Expectation a RV with negative binomial distribution

Hi,

In a derivation for the expectation of an RV with a geometric distribution I have the following:

$\displaystyle E(X) = \sum^{\infty}_{k=r} k \binom{k-1}{r-1}p^{r} (1-p)^{k-r} = \frac{r}{p} \sum^{\infty}_{k=r} \binom{k}{r} p^{r+1} (1-p)^{k-r} = \frac{r}{p} $

I have several questions.

1. What sorcery took place with the binomial coefficient and k, such that k disappeared, r appeared as a factor and its now $\displaystyle \binom{k}{r}$ rather than$\displaystyle \binom{k-1}{r-1}$ ?

2. Presumably the logic is that $\displaystyle \sum^{\infty}_{k=r} \binom{k}{r} p^{r+1} (1-p)^{k-r} = 1$. Can anyone show me how to prove this and what class of distribution is this, not binomial right?

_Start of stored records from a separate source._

/-- On an IMG page that takes commands MARGIN_CLEAR clears the margins; PIN without a pin held, after a commit that is
due, grants the visible bank for the lease, and with one held is refused; RENEW and UNPIN with the tag of the pin, and
the end of the lease, act on it. A demand of a port that the hub serves answers with its status, and an error of the
PCIe port is recorded. Binding validation runs and reports, and CLEAR_SHADOW clears the shadow while no apply waits. A
due image copy of a mover configured for it begins with its header, one of another mover is skipped with an error, and
a copy ends with its headers, and with its interrupt where it was not stopped. Rests on R248, R263, R264, R272, R273,
R279, R280, R290. -/
def Obligations.PinsDemandsAndBindingsTakeEffect : Prop :=
  (∀ (s : State),
      s.takes pgIMG = true →
      exec (.marginClear) s = .next ((((s.wr pgIMG IMG_SETTLE_MARGIN_MIN1 0x7FFF).wr pgIMG IMG_SETTLE_MARGIN_MIN2 0x7FFF).wr
          pgIMG IMG_MARGIN_WORST_OWNER 0).wr pgIMG IMG_MARGIN_WORST_EPOCH 0))
  ∧ (∀ (s : State) (tag : Nat),
      s.takes pgIMG = true →
      s.pinHeld = false →
      exec (.pin tag) s = .next (
        let t := if s.locked && decide (s.tC s.nextTc ≤ s.ringNow) then (State.beginBefore 5 s (s.tC s.nextTc)).commitInstant
            [] else s
        let t := (t.wr pgIMG IMG_PIN_STAT_STATE 1).wr pgIMG IMG_PIN_STAT_TAG tag
        let t := t.wr64 pgIMG IMG_PIN_EPOCH_LO_EPOCH IMG_PIN_EPOCH_HI_EPOCH t.commitEpoch
        State.count { t with img := { t.img with pinUntil := t.now + t.lease, pinFresh := true } } pgIMG 21))
  ∧ (∀ (s : State) (tag : Nat),
      s.takes pgIMG = true →
      s.pinHeld = true →
      s.rd pgIMG IMG_PIN_STAT_TAG = tag % 256 →
      exec (.renew tag) s = .next ({ s with img := { s.img with pinUntil := s.now + s.lease } }))
  ∧ (∀ (s : State) (tag : Nat),
      s.takes pgIMG = true →
      s.pinHeld = true →
      s.rd pgIMG IMG_PIN_STAT_TAG = tag % 256 →
      exec (.unpin tag) s = .next (s.unpin))
  ∧ (∀ (s : State),
      s.pinHeld = true →
      exec (.pinLeaseExpiry) s = .next (((s.passTo s.img.pinUntil).unpin.irq pgIMG 11).count pgIMG 22))
  ∧ (∀ (s : State) (ini : Initiator) (index value : Nat) (x : State × Nat),
      s.iniServes ini = true →
      s.noAuth ini true demandAddr 8 = false →
      s.takes pgIMG = true →
      x = s.demandLocal ini.num (s.tagOf ini) (index % 2 ^ 17) (value % 2 ^ 32) s.ringNow →
      exec (.demandWrite ini index value) s = .next ((if ini == .pcie && x.2 != stOK then x.1.pcieErr demandAddr x.2 false
          true else x.1).rsp ini x.2 []))
  ∧ (∀ (s : State),
      s.takes pgBIND = true →
      exec (.bindValidate) s = .next ({ s with img := { s.img with bindBusy := true } }))
  ∧ (∀ (s : State),
      s.img.bindBusy = true →
      exec (.bindValidateDone) s = .next (
        let t : State := { s with img := { s.img with bindBusy := false } }
        ((t.bindResult (t.bindCheck t.img.bindSh).2).irq pgBIND 4).count pgBIND 2))
  ∧ (∀ (s : State),
      s.takes pgBIND = true →
      (s.pageSt pgBIND).applyPend = false →
      (s.pageSt pgBIND).armed = false →
      exec (.clearShadow) s = .next ({ s with img := { s.img with bindSh := [] } }))
  ∧ (∀ (s : State) (ch : Nat),
      (s.copyCh ch).due = true →
      s.rd pgMOV MOVn_CFG_SRC_KIND (s.copyCh ch).mover = 5 →
      s.rd pgMOV MOVn_CFG_DST_KIND (s.copyCh ch).mover = 0 →
      s.pcieMaster = true →
      exec (.imageCopyStart ch) s = .next (
        let c := { s.copyCh ch with due := false, busy := true, seq := ((s.copyCh ch).seq + 1) % 2 ^ 32 }
        let t := (s.setCopy ch c).setMover c.mover { s.moverSt c.mover with pos := 0 }
        let t := t.wr pgIMG IMG_COPY_STAT_BUSY (setBits (t.rd pgIMG IMG_COPY_STAT_BUSY) ch 1 1)
        t.emit (.pcieWrite (t.copyAt c 0) (copyHeader c true false))))
  ∧ (∀ (s : State) (ch : Nat),
      (s.copyCh ch).busy = true →
      (s.copyCh ch).stop = false →
      (s.copyCh ch).words.length ≤ (s.moverSt (s.copyCh ch).mover).pos →
      s.pcieMaster = true →
      exec (.imageCopyDone ch) s = .next (
        let c := s.copyCh ch
        let t := s.emit (.pcieWrite (s.copyAt c (16 + 4 * c.words.length)) (copyHeader c false false))
        let t := ((t.emit (.pcieWrite (t.copyAt c 0) (copyHeader c false false))).copyEnd ch).irq pgIMG 14
        ((t.count pgIMG 23).count pgMOV 3).movFlag MOV_DONE_LO_DONE MOV_DONE_HI_DONE c.mover 2))
  ∧ (∀ (s : State) (tag : Nat),
      s.takes pgIMG = true →
      s.pinHeld = true →
      exec (.pin tag) s = .next (s.irq pgIMG 12))
  ∧ (∀ (s : State) (ch : Nat),
      (s.copyCh ch).due = true →
      s.rd pgMOV MOVn_CFG_SRC_KIND (s.copyCh ch).mover ≠ 5 ∨ s.rd pgMOV MOVn_CFG_DST_KIND (s.copyCh ch).mover ≠ 0 →
      exec (.imageCopyStart ch) s = .next ((s.copySkip ch).movError (s.copyCh ch).mover 3))
  ∧ (∀ (s : State) (ch : Nat),
      (s.copyCh ch).busy = true →
      (s.copyCh ch).stop = true →
      s.pcieMaster = true →
      exec (.imageCopyDone ch) s = .next (
        let c := s.copyCh ch
        let t := s.emit (.pcieWrite (s.copyAt c (16 + 4 * c.words.length)) (copyHeader c false true))
        (t.emit (.pcieWrite (t.copyAt c 0) (copyHeader c false true))).copyEnd ch))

Many thanks in advance. MD.

Re: Expectation a RV with negative binomial distribution

For your first question..

$\displaystyle k\binom{k-1}{r-1}p^r$

$\displaystyle =\frac{r}{p}\frac{k}{r}\binom{k-1}{r-1}p^{r+1}$

$\displaystyle =\frac{r}{p}\frac{k}{r}\frac{(k-1)!}{(k-r)!(r-1)!}p^{r+1}$

$\displaystyle =\frac{r}{p}\frac{k!}{(k-r)!r!}p^{r+1}$

$\displaystyle =\frac{r}{p}\binom{k}{r}p^{r+1}$

I haven't answered your second question but if you're trying to find E(X) for a geometric distribution I think there is an easier way.

$\displaystyle \displaystyle E(X)=\sum_{i=1}^\infty i p q ^{i-1}$

$\displaystyle \displaystyle =p\sum_{i=1}^\infty \frac{d}{dq}q^i$

$\displaystyle \displaystyle =p \frac{d}{dq} \sum_{i=1}^\infty q^i$

etc.